Sekretaris Jenderal DPR, Indra Iskandar, mengungkapkan bahwa pemadaman listrik di gedung parlemen akan dimulai pada pukul 18.00 WIB dan berlangsung hingga pagi hari.
Keputusan ini merupakan bagian dari upaya penghematan energi yang lebih ketat setelah evaluasi internal. Sebelumnya, rencana pemadaman listrik ditetapkan hingga pukul 20.00 WIB, namun dipercepat menjadi pukul 18.00 WIB.
“Pemadaman bisa dilakukan lebih awal jika tidak ada agenda rapat di gedung parlemen,” ujar Indra saat konferensi pers pada Jumat, 27 Maret 2026.
Langkah ini dilakukan sebagai bagian dari strategi efisiensi yang lebih besar menyusul potensi krisis energi yang semakin nyata akibat ketegangan geopolitik global.
Konflik antara Amerika Serikat, Israel, dan Iran diperkirakan akan berdampak pada pasokan energi dunia. Untuk itu, DPR berkomitmen untuk mengurangi konsumsi energi secara signifikan.
Dalam implementasinya, DPR akan membentuk kelompok kerja yang akan bertanggung jawab untuk mengontrol penggunaan listrik di seluruh ruangan di lingkungan parlemen.
Efisiensi tidak hanya terbatas pada pemadaman listrik, tetapi juga mencakup penghematan di sektor lain, seperti pengurangan perjalanan dinas aparatur sipil negara (ASN), operasional kendaraan dinas, dan pengeluaran rutin non-prioritas.
Kebijakan pemadaman ini tidak hanya tentang efisiensi penggunaan energi di lingkungan DPR, tetapi juga sebagai upaya untuk mengantisipasi potensi krisis energi yang lebih besar.
Isu krisis energi global sudah menjadi perhatian utama banyak negara, dan Indonesia tidak terkecuali. Oleh karena itu, DPR berusaha menjadi contoh dengan mengoptimalkan penggunaan sumber daya yang ada.
Lebih jauh lagi, kebijakan ini menunjukkan adanya perubahan pola kerja di DPR yang kini lebih menekankan pada efisiensi dan pengendalian energi.

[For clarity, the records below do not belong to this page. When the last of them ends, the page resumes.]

theorem test_sub : -- V-AS6, V-AS7, V-AS9, V-AS10, V-AS11
    on s16 0x0180#64 0x0080#64 0x11312000#32 = gives 0x0100#64 0b000#3 ∧
      on s16 0x8000#64 0x0001#64 0x11312000#32 = gives 0x7FFF#64 0b000#3 ∧
      on s16 0x0000#64 0x8000#64 0x11312000#32 = gives 0x8000#64 0b000#3 ∧
      on s16 0x0080#64 0x0180#64 0x11312000#32 = gives 0xFF00#64 0b000#3 ∧
      on u16 0x0000#64 0x0001#64 0x11312000#32 = gives 0xFFFF#64 0b000#3 := by decide

theorem test_inc : -- V-AS16, V-AS17, V-AS18, V-AS19, V-AS20
    on s16 0x7FFF#64 0#64 0x12310000#32 = gives 0x80FF#64 0b000#3 ∧
      on s16 0xFF00#64 0#64 0x12310000#32 = gives 0#64 0b000#3 ∧
      on (inst 16 true 1 15) 0x0001#64 0#64 0x12310000#32 = gives 0x8001#64 0b000#3 ∧
      on (inst 16 true 0 16) 0x1234#64 0#64 0x12310000#32 = gives 0x1234#64 0b000#3 ∧
      on u16 0xFF80#64 0#64 0x12310000#32 = gives 0x0080#64 0b000#3 := by decide

theorem test_dec : -- V-AS22, V-AS23, V-AS24, V-AS25
    on s16 0x8000#64 0#64 0x13310000#32 = gives 0x7F00#64 0b000#3 ∧
      on s16 0x80FF#64 0#64 0x13310000#32 = gives 0x7FFF#64 0b000#3 ∧
      on s16 0x0000#64 0#64 0x13310000#32 = gives 0xFF00#64 0b000#3 ∧
      on (inst 16 true 0 16) 0x1234#64 0#64 0x13310000#32 = gives 0x1234#64 0b000#3 := by decide

/-- The predicate after a compare of equal operands, of `0xFE80` and `0x0180`, and of `0x8000` and `0x7FFF`, each read as
signed and as unsigned. -/
def compares (w : Cmd) : List (Option Bool) :=
  [holds s16 0x0200#64 0x0200#64 w, holds s16 0xFE80#64 0x0180#64 w, holds u16 0xFE80#64 0x0180#64 w,
    holds s16 0x8000#64 0x7FFF#64 w, holds u16 0x8000#64 0x7FFF#64 w]

theorem test_ceq : -- V-CM1 to V-CM5
    compares 0x30012000#32 = [some true, some false, some false, some false, some false] := by decide

theorem test_cne : -- V-CM7 to V-CM11
    compares 0x31012000#32 = [some false, some true, some true, some true, some true] := by decide

theorem test_clt : -- V-CM13 to V-CM17
    compares 0x32012000#32 = [some false, some true, some false, some true, some false] := by decide

theorem test_cle : -- V-CM19 to V-CM23
    compares 0x33012000#32 = [some true, some true, some false, some true, some false] := by decide

theorem test_cgt : -- V-CM25 to V-CM29
    compares 0x34012000#32 = [some false, some false, some true, some false, some true] := by decide

theorem test_cge : -- V-CM31 to V-CM35
    compares 0x35012000#32 = [some true, some false, some true, some false, some true] := by decide

theorem test_shl : -- V-SH2, V-SH4, V-SH6, V-SH7, V-SH8
    on s16 0x0180#64 0#64 0x18310000#32 = gives 0x0180#64 0b000#3 ∧
      on s16 0x8001#64 0#64 0x18310001#32 = gives 0x0002#64 0b000#3 ∧
      on s16 0x0001#64 0#64 0x1831000F#32 = gives 0x8000#64 0b000#3 ∧
      on s16 0xFFFF#64 0#64 0x18310010#32 = gives 0#64 0b000#3 ∧
      on s16 0xFFFF#64 0#64 0x1831003F#32 = gives 0#64 0b000#3 := by decide

theorem test_shr_signed : -- V-SH9, V-SH10, V-SH12, V-SH14, V-SH16
    on s16 0xFE80#64 0#64 0x19310001#32 = gives 0xFF40#64 0b000#3 ∧
      on s16 0xFFFF#64 0#64 0x19310001#32 = gives 0xFFFF#64 0b000#3 ∧
      on s16 0x8000#64 0#64 0x1931000F#32 = gives 0xFFFF#64 0b000#3 ∧
      on s16 0x8000#64 0#64 0x1931003F#32 = gives 0xFFFF#64 0b000#3 ∧
      on s16 0x7FFF#64 0#64 0x1931000E#32 = gives 0x0001#64 0b000#3 := by decide

theorem test_shr_unsigned : -- V-SH18 to V-SH21
    on u16 0xFE80#64 0#64 0x19310001#32 = gives 0x7F40#64 0b000#3 ∧
      on u16 0xFFFF#64 0#64 0x1931000F#32 = gives 0x0001#64 0b000#3 ∧
      on u16 0x8000#64 0#64 0x19310010#32 = gives 0#64 0b000#3 ∧
      on u16 0xFFFF#64 0#64 0x1931003F#32 = gives 0#64 0b000#3 := by decide

theorem test_mul : -- V-MD2, V-MD4, V-MD6, V-MD7, V-MD10
    on s16 0xFE80#64 0x0180#64 0x20312000#32 = gives 0xFDC0#64 0b000#3 ∧
      on s16 0xFF7F#64 0x0080#64 0x20312000#32 = gives 0xFFC0#64 0b000#3 ∧
      on s16 0x7FFF#64 0x7FFF#64 0x20312000#32 = gives 0xFF00#64 0b000#3 ∧
      on s16 0x8000#64 0x8000#64 0x20312000#32 = gives 0#64 0b000#3 ∧
      on u16 0xFFFF#64 0xFFFF#64 0x20312000#32 = gives 0xFE00#64 0b000#3 := by decide

theorem test_mul_without_fraction : -- V-MD12
    on (inst 16 true 16 0) 0x0007#64 0x0009#64 0x20312000#32 = gives 0x003F#64 0b000#3 := by decide

theorem test_div : -- V-MD16, V-MD17, V-MD18, V-MD23, V-MD27, V-MD29
    on s16 0xFF00#64 0x0300#64 0x21312000#32 = gives 0xFFAB#64 0b000#3 ∧
      on s16 0x0100#64 0xFD00#64 0x21312000#32 = gives 0xFFAB#64 0b000#3 ∧
      on s16 0xFF00#64 0xFD00#64 0x21312000#32 = gives 0x0055#64 0b000#3 ∧
      on s16 0x8000#64 0xFF00#64 0x21312000#32 = gives 0x8000#64 0b000#3 ∧
      on u16 0xFFFF#64 0x0100#64 0x21312000#32 = gives 0xFFFF#64 0b000#3 ∧
      on s16 0xFE80#64 0x0080#64 0x21312000#32 = gives 0xFD00#64 0b000#3 := by decide

theorem test_div_by_zero : -- V-MD20, V-MD21, V-MD22
    on s16 0xFE80#64 0#64 0x21312000#32 = gives 0xFFFF#64 0b010#3 ∧
      on s16 0#64 0#64 0x21312000#32 = gives 0xFFFF#64 0b010#3 ∧
      on u16 0x0180#64 0#64 0x21312000#32 = gives 0xFFFF#64 0b010#3 := by decide

theorem test_mov : on s16 0x0180#64 0#64 0x02310000#32 = gives 0x0180#64 0b000#3 := by decide -- V-IF2

theorem test_ldraw : -- V-IF3, V-IF4, and R52 for the widest storage
    from_ s16 0x7F00#64 0x05300000#32 = gives 0x7F00#64 0b000#3 ∧
      from_ s16 0xFFFFFFFFFFFF8000#64 0x05300000#32 = gives 0x8000#64 0b000#3 ∧
      from_ (inst 64 false 32 32) 0xFFFFFFFFFFFF8000#64 0x05300000#32 =
        gives 0xFFFFFFFFFFFF8000#64 0b000#3 := by decide

theorem test_rd : -- V-IF5
    on s16 0x0200#64 0#64 0x06010000#32 = some (0#64, 0x0200#64, 0b000#3) := by decide
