/-- The number of values of a kind of operand, counted from 0. -/
def Operand.limit : Operand → Nat
  | .core => 2
  | .word => 2 ^ 32
  | .size => 5
  | .irq => 216
  | .two => 2
  | .mask6 => 64
  | .bootMode => 4
  | .byte => 256
  | .port => 3
  | .half => 2 ^ 16
  | .node => 16
  | .wheel => 16
  | .context => 256
  | .engine => 12
  | .flags3 => 8
  | .pred => 8
  | .count => 2 ^ 16
  | .gReg => 16
  | .imm24 => 2 ^ 24
  | .cond => 8
  | .aReg => 4
  | .xReg => 8
  | .exp => 24
  | .imm15 => 2 ^ 15
  | .mReg => 4
  | .portAddr => 256
  | .shareWord => 64
  | .channel => 6
  | .trigger => 4
  | .leg => 6
  | .table => 16
  | .patWord => 4096
  | .tripSource => 256
  | .phase => 3
  | .dword => 2 ^ 64
  | .sdInput => 48
  | .sequence => 8
  | .adc => 2
  | .resolver => 3
  | .encoder => 6
  | .ssi => 4
  | .pulse => 4
  | .capture => 8
  | .conditioner => 16
  | .libArg => 2 ^ 16
  | .carrier => 4
  | .bridge => 16
  | .commutator => 2
  | .axis => 4
  | .monitor => 4
  | .mask4 => 16
  | .group => 4
  | .island => 32
  | .connection => 8
  | .canNode => 4
  | .canObject => 64
  | .hpEntry => 8
  | .origin => 19
  | .func => 10
  | .unit => 0x400
  | .domain => 2
  | .stream => 32
  | .slot => 4
  | .mask40 => 2 ^ 40
  | .sensor => 8

/-- Whether a value is one of its kind. Contexts count from 1, and an access has 1, 2 or 4 bytes. -/
def Operand.ok (k : Operand) (v : Nat) : Bool :=
  match k with
  | .context => Decidable.decide (1 ≤ v) && Decidable.decide (v < 256)
  | .size => v == 1 || v == 2 || v == 4
  | k => Decidable.decide (v < k.limit)
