/-! CMU -/
/-- Phases, direction, chopping (reset 0x0000_5014). -/
def CMU_CFG (n : Nat) : Nat := 0x300a0000 + 0x40 * n
/-- Command (reset 0x0000_0000). -/
def CMU_CTL (n : Nat) : Nat := 0x300a0004 + 0x40 * n
/-- Start currents and times (reset 0x4014_0A40). -/
def CMU_START (n : Nat) : Nat := 0x300a0008 + 0x40 * n
/-- Sync and ramp sector times (reset 0x07D0_4E20). -/
def CMU_SPD (n : Nat) : Nat := 0x300a000c + 0x40 * n
/-- Lock, settle, crossing count (reset 0x0C64_0300). -/
def CMU_ZC (n : Nat) : Nat := 0x300a0010 + 0x40 * n
/-- Sensing and braking (reset 0x2710_0A40). -/
def CMU_CATCH (n : Nat) : Nat := 0x300a0014 + 0x40 * n
/-- Run duty (reset 0x0000_0000). -/
def CMU_DUTY (n : Nat) : Nat := 0x300a0018 + 0x40 * n
/-- Run current limit (reset 0x0000_0080). -/
def CMU_ILIM (n : Nat) : Nat := 0x300a001c + 0x40 * n
/-- Missing-phase detection (reset 0x4004_1000). -/
def CMU_MP (n : Nat) : Nat := 0x300a0020 + 0x40 * n
/-- MAIN voltage inputs (reset 0x0000_0000). -/
def CMU_VSRC (n : Nat) : Nat := 0x300a0024 + 0x40 * n
/-- MAIN current inputs (reset 0x0000_0000). -/
def CMU_ISRC (n : Nat) : Nat := 0x300a0028 + 0x40 * n
/-- State (reset 0x0000_0000). -/
def CMU_STAT (n : Nat) : Nat := 0x300a002c + 0x40 * n
/-- Sector time (reset 0x0000_0000). -/
def CMU_TSEC (n : Nat) : Nat := 0x300a0030 + 0x40 * n
/-- Commutations, wrapping (reset 0x0000_0000). -/
def CMU_CNT (n : Nat) : Nat := 0x300a0034 + 0x40 * n

/-! STP -/
/-- Mode, output, carrier (reset 0x0000_0000). -/
def STP_CFG (n : Nat) : Nat := 0x30090000 + 0x100 * n
/-- Command (reset 0x0000_0000). -/
def STP_CTL (n : Nat) : Nat := 0x30090004 + 0x100 * n
/-- State, flags (reset 0x0000_0000). -/
def STP_STAT (n : Nat) : Nat := 0x30090008 + 0x100 * n
/-- Position (reset 0x0000_0000). -/
def STP_POS (n : Nat) : Nat := 0x3009000c + 0x100 * n
/-- Target (reset 0x0000_0000). -/
def STP_TARGET (n : Nat) : Nat := 0x30090010 + 0x100 * n
/-- Base of engine targets (reset 0x0000_0000). -/
def STP_TBASE (n : Nat) : Nat := 0x30090014 + 0x100 * n
/-- Speed limit (reset 0x0000_0000). -/
def STP_VMAX (n : Nat) : Nat := 0x30090018 + 0x100 * n
/-- Start and stop speed (reset 0x0000_0000). -/
def STP_VSTART (n : Nat) : Nat := 0x3009001c + 0x100 * n
/-- Acceleration (reset 0x0000_0000). -/
def STP_AMAX (n : Nat) : Nat := 0x30090020 + 0x100 * n
/-- Limit-switch deceleration (reset 0x0000_0000). -/
def STP_AEMG (n : Nat) : Nat := 0x30090024 + 0x100 * n
/-- Current speed (reset 0x0000_0000). -/
def STP_SPD (n : Nat) : Nat := 0x30090028 + 0x100 * n
/-- Virtual limit (reset 0x0000_0000). -/
def STP_VLIM_LO (n : Nat) : Nat := 0x3009002c + 0x100 * n
/-- Virtual limit (reset 0x0000_0000). -/
def STP_VLIM_HI (n : Nat) : Nat := 0x30090030 + 0x100 * n
/-- Gear ratio (reset 0x0000_0000). -/
def STP_RATIO (n : Nat) : Nat := 0x30090034 + 0x100 * n
/-- Wheel, lag limit (reset 0x0000_0000). -/
def STP_GEAR (n : Nat) : Nat := 0x30090038 + 0x100 * n
/-- Geared lag (reset 0x0000_0000). -/
def STP_LAG (n : Nat) : Nat := 0x3009003c + 0x100 * n
/-- Step and direction timing (reset 0x007D_00FA). -/
def STP_OUT (n : Nat) : Nat := 0x30090040 + 0x100 * n
/-- Coil R and L (reset 0x0000_0000). -/
def STP_COIL (n : Nat) : Nat := 0x30090044 + 0x100 * n
/-- Duty limit, adaptation speed, KE (reset 0xF30A_0000). -/
def STP_DRV (n : Nat) : Nat := 0x30090048 + 0x100 * n
/-- Run and hold current (reset 0x0000_0000). -/
def STP_CUR (n : Nat) : Nat := 0x3009004c + 0x100 * n
/-- Adaptation (reset 0x0432_0000). -/
def STP_ADAPT (n : Nat) : Nat := 0x30090050 + 0x100 * n
/-- Load thresholds (reset 0x08C0_6020). -/
def STP_LOAD (n : Nat) : Nat := 0x30090054 + 0x100 * n
/-- Switch inputs (reset 0x0000_0000). -/
def STP_LIMSRC (n : Nat) : Nat := 0x30090058 + 0x100 * n
/-- Homing (reset 0x0014_3200). -/
def STP_HOME (n : Nat) : Nat := 0x3009005c + 0x100 * n
/-- Slow homing speed (reset 0x0000_0000). -/
def STP_HV_SLOW (n : Nat) : Nat := 0x30090060 + 0x100 * n
/-- Homing travel limit (reset 0x0000_0000). -/
def STP_HDMAX (n : Nat) : Nat := 0x30090064 + 0x100 * n
/-- Home position value (reset 0x0000_0000). -/
def STP_HOFS (n : Nat) : Nat := 0x30090068 + 0x100 * n
/-- Current and load (reset 0x0000_0000). -/
def STP_IEFF (n : Nat) : Nat := 0x3009006c + 0x100 * n
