-- ==== Sys2Proof/Machine/Pwm.lean ====
section
/-! DEFINITION. Machine/Pwm.lean: pulse generation (R149 to R169) and the trip matrix (R170 to R178). -/

namespace Sys2Proof.Machine

/-- A PWM channel. -/
def Dev.pch (d : Dev) (n : Nat) : PwmCh := d.pwm.chs.getD n {}

/-- The device with a PWM channel changed. -/
def Dev.updPch (d : Dev) (n : Nat) (f : PwmCh → PwmCh) : Dev := { d with pwm := { d.pwm with chs := updBank 6 {} d.pwm.chs n f } }

/-- A leg of a channel. -/
def Dev.leg (d : Dev) (n m : Nat) : Leg := (d.pch n).legs.getD m {}

/-- The device with a leg changed. -/
def Dev.updLeg (d : Dev) (n m : Nat) (f : Leg → Leg) : Dev := d.updPch n (fun c => { c with legs := updBank 6 {} c.legs m f })

/-- An NPC phase of a channel. -/
def Dev.phase (d : Dev) (n p : Nat) : Phase := (d.pch n).phases.getD p {}

/-- The device with a phase changed. -/
def Dev.updPhase (d : Dev) (n p : Nat) (f : Phase → Phase) : Dev :=
  d.updPch n (fun c => { c with phases := updBank 3 {} c.phases p f })

/-- Whether legs 2p and 2p+1 form an NPC phase (R156). -/
def Dev.isNpc (d : Dev) (n p : Nat) : Bool := (d.g (Reg.PWM_CH_CFG_NPC n)).testBit p

/-- The chopper legs by leg index 6n + m: the leg set of TG7 (R171). -/
def Dev.chopLegs (d : Dev) : Nat := d.g (Reg.TRP_GRP_LEGS_LO_LEGS 7) + d.g (Reg.TRP_GRP_LEGS_HI_LEGS 7) * 2 ^ 32

/-- Whether a leg is a chopper leg. -/
def Dev.isChop (d : Dev) (n m : Nat) : Bool := d.chopLegs.testBit (6 * n + m)

/-- Whether a leg is armed (R168). -/
def Dev.isArmed (d : Dev) (n m : Nat) : Bool := (d.g (Reg.PWM_LEG_STAT_ARMED n)).testBit m

/-- The legs of a trip group, by leg index. -/
def Dev.grpLegs (d : Dev) (g : Nat) : Nat := d.g (Reg.TRP_GRP_LEGS_LO_LEGS g) + d.g (Reg.TRP_GRP_LEGS_HI_LEGS g) * 2 ^ 32

/-! ## Requests, interlock and outputs -/

/-- A Q0.32 angle of the pattern: the wheel's fraction plus PAT_OFS (R165). -/
def Dev.patAngle (d : Dev) (n : Nat) : Nat :=
  (ofInt 40 ((d.wheel (d.g (Reg.PWM_CH_CFG_PAT_WHEEL n))).pos) / 256 + d.g (Reg.PWM_PAT_OFS_OFS n) * 256) % 2 ^ 32

/-- The bus address of a pattern memory word (R163). -/
def patAddr (n i : Nat) : Nat := 0x30050000 + n * 0x4000 + 4 * i

/-- A word of pattern memory. -/
def Dev.patWord (d : Dev) (n i : Nat) : Nat := d.word (patAddr n i)

/-- LEGS, COUNT, BASE, SYNC and SYNC_STATE of a pattern table (R163). -/
def Dev.patLegs (d : Dev) (n t : Nat) : Nat := bits (d.patWord n (2 * t)) 29 24
def Dev.patCount (d : Dev) (n t : Nat) : Nat := bits (d.patWord n (2 * t)) 23 12
def Dev.patBase (d : Dev) (n t : Nat) : Nat := bits (d.patWord n (2 * t)) 11 0
def Dev.patSync (d : Dev) (n t : Nat) : Nat := bits (d.patWord n (2 * t + 1)) 31 8
def Dev.patSyncState (d : Dev) (n t : Nat) : Nat := bits (d.patWord n (2 * t + 1)) 5 0

/-- The entries of a pattern table: angle and state. -/
def Dev.patEntries (d : Dev) (n t : Nat) : List (Nat × Nat) :=
  (List.range (d.patCount n t)).map (fun i =>
    let w := d.patWord n (d.patBase n t + i)
    (bits w 31 8, bits w 5 0))

/-- The state of a table at a Q0.24 angle: the entry with the largest angle not above it, or the last (R165). -/
def patState (es : List (Nat × Nat)) (th : Nat) : Nat :=
  match (es.filter (fun e => decide (e.1 ≤ th))).getLast? with
  | some e => e.2
  | none => (es.getLastD (0, 0)).2

/-- Whether the H and L outputs of a leg conflict (R155). -/
def legConflict (h l : Bool) : Bool := h && l

/-- The requests of a leg before the interlock: the pattern's or the carrier's, under the masks (R155, R162, R165). -/
def Dev.legAsk (d : Dev) (n m : Nat) : Bool × Bool :=
  let l := d.leg n m
  let raw := if d.on (Reg.PWM_CH_STAT_MODE n) && (d.patLegs n (d.pch n).tbl).testBit m then (l.pat, !l.pat) else (l.car, l.carL)
  match d.g (Reg.PWM_MASK_ACT_MASK n m) with
  | 1 => (false, false)
  | 2 => (false, true)
  | 3 => (true, false)
  | _ => raw
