/-- RAMP_END: the commutator waits for lock at T_SYNC (R261). -/
def execRampEnd (k : Nat) (s : State) := s.run fun d =>
  if d.cmState k = cmRamp then d.updCmu k (fun c => { c with lock := true, lockCnt := 0, secCnt := 0, crossed := false }) else d

/-- LOCK_ACHIEVED: LOCK_N consecutive sectors with a crossing move the commutator to RUN (R261). -/
def execLockAchieved (k : Nat) (s : State) := s.run fun d =>
  if d.cmState k = cmRamp ∧ (d.cmu k).lock ∧ max 1 (d.g (Reg.CMU_ZC_LOCK_N k)) ≤ (d.cmu k).lockCnt then
    let d := d.updCmu k (fun c => { c with duty := d.cmuTarget k, ramp := false })
    d.cmuRun k (d.g (Reg.CMU_STAT_SECTOR k)) (d.g (Reg.CMU_SPD_T_SYNC k) * 250)
  else d

/-- CMU_START_FAIL: 36 sectors without lock fail the attempt, and the decision function follows (R261, R262). -/
def execCmuStartFail (k : Nat) (s : State) := s.run fun d =>
  if d.cmState k = cmRamp ∧ (d.cmu k).lock ∧ 36 ≤ (d.cmu k).secCnt then
    let a := d.g (Reg.CMU_STAT_ATTEMPT k)
    if d.assistMode 0 = 0 then
      if a < 3 then (d.updCmu k (fun c => { c with bump := true })).cmuGo k cmWait else d.cmuStartFail k 1
    else
      let code := if a = 3 then 5 else 4
      let d := d.updCmu k (fun c => { c with retry := true })
      let d := ((d.s (Reg.CMU_STAT_PROPOSE k) 1).s (Reg.CMU_STAT_PROPOSAL k) code).cmuGo k cmDecide
      (d.raise Err.CMU_PROPOSE [k, code, d.g (Reg.CMU_TSEC_TICKS k)]).propose 0 k code
  else d

/-- CMU_WAIT_END: after T_RETRY the commutator re-enters SENSE (R259, R262). -/
def execCmuWaitEnd (k : Nat) (s : State) := s.run fun d =>
  if d.cmState k = cmWait then
    let d := d.when ((d.cmu k).bump) (fun d => d.s (Reg.CMU_STAT_ATTEMPT k) (d.g (Reg.CMU_STAT_ATTEMPT k) + 1))
    (d.updCmu k (fun c => { c with bump := false })).cmuSense k
  else d

/-- The code that a commutator's deadline applies (R259, R262). -/
def Dev.cmuDeadline (d : Dev) (k : Nat) (p : Proposal) : Dev :=
  let code := if p.mode = 1 then p.code else if p.func = 0 then 5 else 3
  (d.deadlineTaken p.func k code).cmuDecision k code 0

/-- A carrier boundary of a commutator (R258, R266): the duty moves toward CMU_DUTY by at most 1/256 of full duty. -/
def Dev.cmuBoundary (d : Dev) (k : Nat) : Dev :=
  if d.cmState k = cmRun then
    d.updCmu k (fun c =>
      let t := d.cmuTarget k
      { c with duty := if !c.ramp then t else if c.duty < t then min t (c.duty + 2 ^ 15) else max t (c.duty - 2 ^ 15) })
  else d

/-- An engine write to a commutator target (R267). -/
def Dev.cmuTargetWrite (d : Dev) (index v : Nat) : Dev :=
  let k := index / 16 % 2
  if index % 16 = 0 then d.s (Reg.CMU_DUTY_DUTY k) v
  else
    let z := toInt 24 v
    d.s (Reg.CMU_ILIM_ILIM k) (if z ≤ 0 then 1 else min 255 (max 1 (z.toNat / 2 ^ 15)))

/-- A register write to a commutator by its offset, but for CMU_CTL, whose commands have rows of their own (R268). -/
def Dev.cmuWrite (d : Dev) (k off v : Nat) : Dev :=
  let a := 0x300A0000 + 0x40 * k + off
  let st := d.cmState k
  let d := d.regStore a a 0x300A0000 v (lockIf (st != cmIdle && st != cmFault)) Err.CMU_RWL_REFUSED
  if off = 0x0C then d.s (Reg.CMU_SPD_T_R0 k) (max (d.g (Reg.CMU_SPD_T_R0 k)) (d.g (Reg.CMU_SPD_T_SYNC k))) else d

end Sys2Proof.Machine
end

Para pejabat DPR berharap bahwa langkah ini dapat menjadi inspirasi bagi instansi pemerintah lainnya dalam menghadapinya potensi krisis energi yang lebih luas.
Dengan langkah ini, diharapkan seluruh komponen pemerintah dapat lebih siap dalam menghadapi tantangan krisis energi yang mungkin akan terjadi dalam waktu dekat.